Every platform is different.  I can't provide some general rule,
and indeed finding documentation on some of the inner workings is
difficult unless you are a major purchaser of said equipment and
get the behind the scenes tour from a vendor.  I will point out one
available example that I think is fairly "middle of the road" in
terms of the issue.

There as recently been a lot of press about the Cisco 6500 "Sup720-3B"
platform.  This platform uses TCAM
(http://en.wikipedia.org/wiki/Content-addressable_memory#Ternary_CAMs) to
hold routing information so that switching decisions can be made
at high speed.  This is fairly expensive memory.  The reason this
made press is there is only enough TCAM to hold 256,000 IPv4 routes,
and the IPv4 routing table is now up in the 290,000 range.  You can
find lots of articles about how folks are choosing to throw away
prefixes to fit in the TCAM limit.

The result though is there is a lot of documentation available about
this platform.  Here's a presentation from NANOG:
http://www.nanog.org/meetings/nanog39/presentations/fib-desilva.pdf (Page
10)

You'll find that the original Sup720-3B defaulted to 192k IPv4
routes, and 32k IPv6 routes.  This could be user-configured, allowing
256k IPv4 routes with 0 IPv6 routes, or 64K IPv6 routes with 0 IPv4
routes.  This all falls out of the IPv6 routes are 4x as large.

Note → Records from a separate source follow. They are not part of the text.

/-! ### Decoding: the words of 30_encoding.md R93, bit by bit -/

theorem test_decode_tzc : decode 0b00000000000000000000000000000001#32 = .ok .tzc := by rfl
theorem test_decode_extract : decode 0b00000000000000000000000000000010#32 = .ok .extract := by rfl
theorem test_decode_deposit : decode 0b00000000000000000000000000000011#32 = .ok .deposit := by rfl
theorem test_decode_frame : decode 0b00000000000000000000000000010000#32 = .ok .frame := by rfl
theorem test_decode_unpackr : decode 0b00000000000000000000000000100000#32 = .ok .unpackr := by rfl
theorem test_decode_packr : decode 0b00000000000000000000000000100001#32 = .ok .packr := by rfl
theorem test_decode_unpack : decode 0b00000000000000000000000000100010#32 = .ok .unpack := by rfl
theorem test_decode_pack : decode 0b00000000000000000000000000100011#32 = .ok .pack := by rfl
theorem test_decode_srwd : decode 0b00000000000000000000000000110000#32 = .ok .srwd := by rfl
theorem test_decode_sput : decode 0b00000000000000000000000000110001#32 = .ok .sput := by rfl
theorem test_decode_sget : decode 0b00000000000000000000000000110010#32 = .ok .sget := by rfl
theorem test_decode_swrite : decode 0b00000000000000000000000000110011#32 = .ok .swrite := by rfl
theorem test_decode_sread : decode 0b00000000000000000000000000110100#32 = .ok .sread := by rfl

/-- 95_test_vectors.md H8, H9, P4 line 2 and H10. -/
theorem test_decode_illegal :
    decode 0x00000000 = .error (.unassignedOpcode 0x00)
      ∧ decode 0x00000102 = .error (.reservedBits 0x000001)
      ∧ decode 0x00000132 = .error (.reservedBits 0x000001)
      ∧ decode 0x00000024 = .error (.unassignedOpcode 0x24) := ⟨rfl, rfl, rfl, rfl⟩

theorem test_decodeTableWord :
    decodeTableWord 32 0x34 = some .sread ∧ decodeTableWord 8 0x10 = some .frame
      ∧ decodeTableWord 32 0x134 = none := by decide

/-! ### Small states -/

/-- The registers a successful FRAME of 95_test_vectors.md section 2.2 leaves. -/
def framed (w h d rowbytes pad stride imgsize cap : Nat) : State :=
  { State.reset with
    width := BitVec.ofNat 32 w, height := BitVec.ofNat 32 h, depth := BitVec.ofNat 16 d
    rowbytes := BitVec.ofNat 32 rowbytes, pad := BitVec.ofNat 2 pad
    stride := BitVec.ofNat 32 stride, imgsize := BitVec.ofNat 32 imgsize
    cap := BitVec.ofNat 32 cap, status := Status.good true }

/-- Bytes at consecutive addresses, as numbers. -/
def bytes (l : List Nat) : Memory := Memory.writeBytes [] 0 (l.map (BitVec.ofNat 8))

/-- What a test looks at in a next state; none for a stop. -/
def look {α : Type} (r : Result) (f : State → α) : Option α :=
  match r with
  | .next t => some (f t)
  | .fault _ => none
  | .refused _ => none

/-- The first `n` bytes of a space, as numbers. -/
def first (sp : Space) (n : Nat) (s : State) : List Nat :=
  ((s.mem sp).bytesAt sp 0 n).map BitVec.toNat

/-! ### One step per test, expected values from 95_test_vectors.md -/

/-- B4: the largest result. -/
theorem test_tzc_top : look (exec .tzc { State.reset with opb := 0x80000000 })
    (fun t => (t.res, t.status.toWord)) = some (31, 0x0002) := by decide

/-- B10: a mask with a gap, the lowest set bit counts. -/
theorem test_tzc_gap : look (exec .tzc { State.reset with opb := 0x00000A00 })
    (fun t => t.res) = some 9 := by decide

/-- B13. -/
theorem test_extract_565 :
    look (exec .extract { State.reset with opa := 0x0000ABCD, opb := 0x000007E0 })
      (fun t => t.res) = some 0x1E := by decide

/-- B17: the shift is logical. -/
theorem test_extract_logical :
    look (exec .extract { State.reset with opa := 0xFFFFFFFF, opb := 0x80000000 })
      (fun t => t.res) = some 1 := by decide

/-- B28: a bit shifted past bit 31 is lost. -/
theorem test_deposit_cut :
    look (exec .deposit { State.reset with opa := 3, opb := 0x80000000 })
      (fun t => t.res) = some 0x80000000 := by decide

/-- B29: not masked. -/
theorem test_deposit_unmasked :
    look (exec .deposit { State.reset with opa := 0x20, opb := 0x0000F800 })
      (fun t => t.res) = some 0x00010000 := by decide

/-- F19. -/
theorem test_frame_F19 :
    look (exec .frame { State.reset with width := 5, height := 4, depth := 24, spos := 7 })
      (fun t => (t.rowbytes, t.pad, t.stride, t.imgsize, t.cap, t.spos, t.status.toWord))
      = some (15, 1, 16, 64, 3, 0, 0x000A) := by decide

/-- F32: dimensions are checked before depth; the frame of an earlier FRAME is lost. -/
theorem test_frame_F32 :
    look (exec .frame { framed 5 4 24 15 1 16 64 3 with width := 0, height := 0, depth := 2 })
      (fun t => (t.rowbytes, t.stride, t.cap, t.status.toWord)) = some (0, 0, 0, 0x0106) := by decide

/-- K5: high nibble first, odd width. -/
theorem test_unpackr_K5 :
    look (exec .unpackr { framed 5 1 4 3 1 4 4 0 with pbuf := bytes [0x12, 0x3F, 0xA7, 0x99] })
      (first .grid 20)
      = some [0, 0, 0, 1, 0, 0, 0, 2, 0, 0, 0, 3, 0, 0, 0, 15, 0, 0, 0, 10] := by decide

In the upgraded hardware the vendors came up with some tricks
("double lookup").  The Sup720-3BXL can hold 512k IPv4 routes and
256k IPv6 routes.  Using these software tricks they are able to get
the multiple down to 2x.

The really scary thing here is that, in the short to medium term
giving out the same number of IPv6 routes as we have IPv4 routes
in the past is likely to exhaust the available memory on many
devices.  This is both because IPv6 routes are larger, and in the
short and medium term providers will have to hold both an IPv4 and
IPv6 routing table.

Some folks have taken a "so what, routing isn't ARIN's problem"
position.  That's true, and to a degree I respect the position.
However, it turns out the problem here is worse than many realize.

If you look back to the dark days of the Internet when the routing
table grew to where AGS+'s couldn't hold the table anymore and we
implemented CIDR you'll find lots of companies implemented prefix
length filtering.  The reason you can't route smaller than a /24
today is largely rooted in history.  Indeed, for many years particular
backbone providers wouldn't route smaller than a /19, so if you had
a /20 well, you just didn't get access to a portion of the Internet.
It was all quite messy.

The 6500 situation is causing a sort of mini-repeat.  The box is
so popular in edge applications that folks are having to figure out
how to deal with a box that can't hold all the routes.  It's easy
to find suggestions on google, and once again they typically involve
filtering at a /19 or /20 border, default routing to an upstream
router or provider and dealing with the lack of routing.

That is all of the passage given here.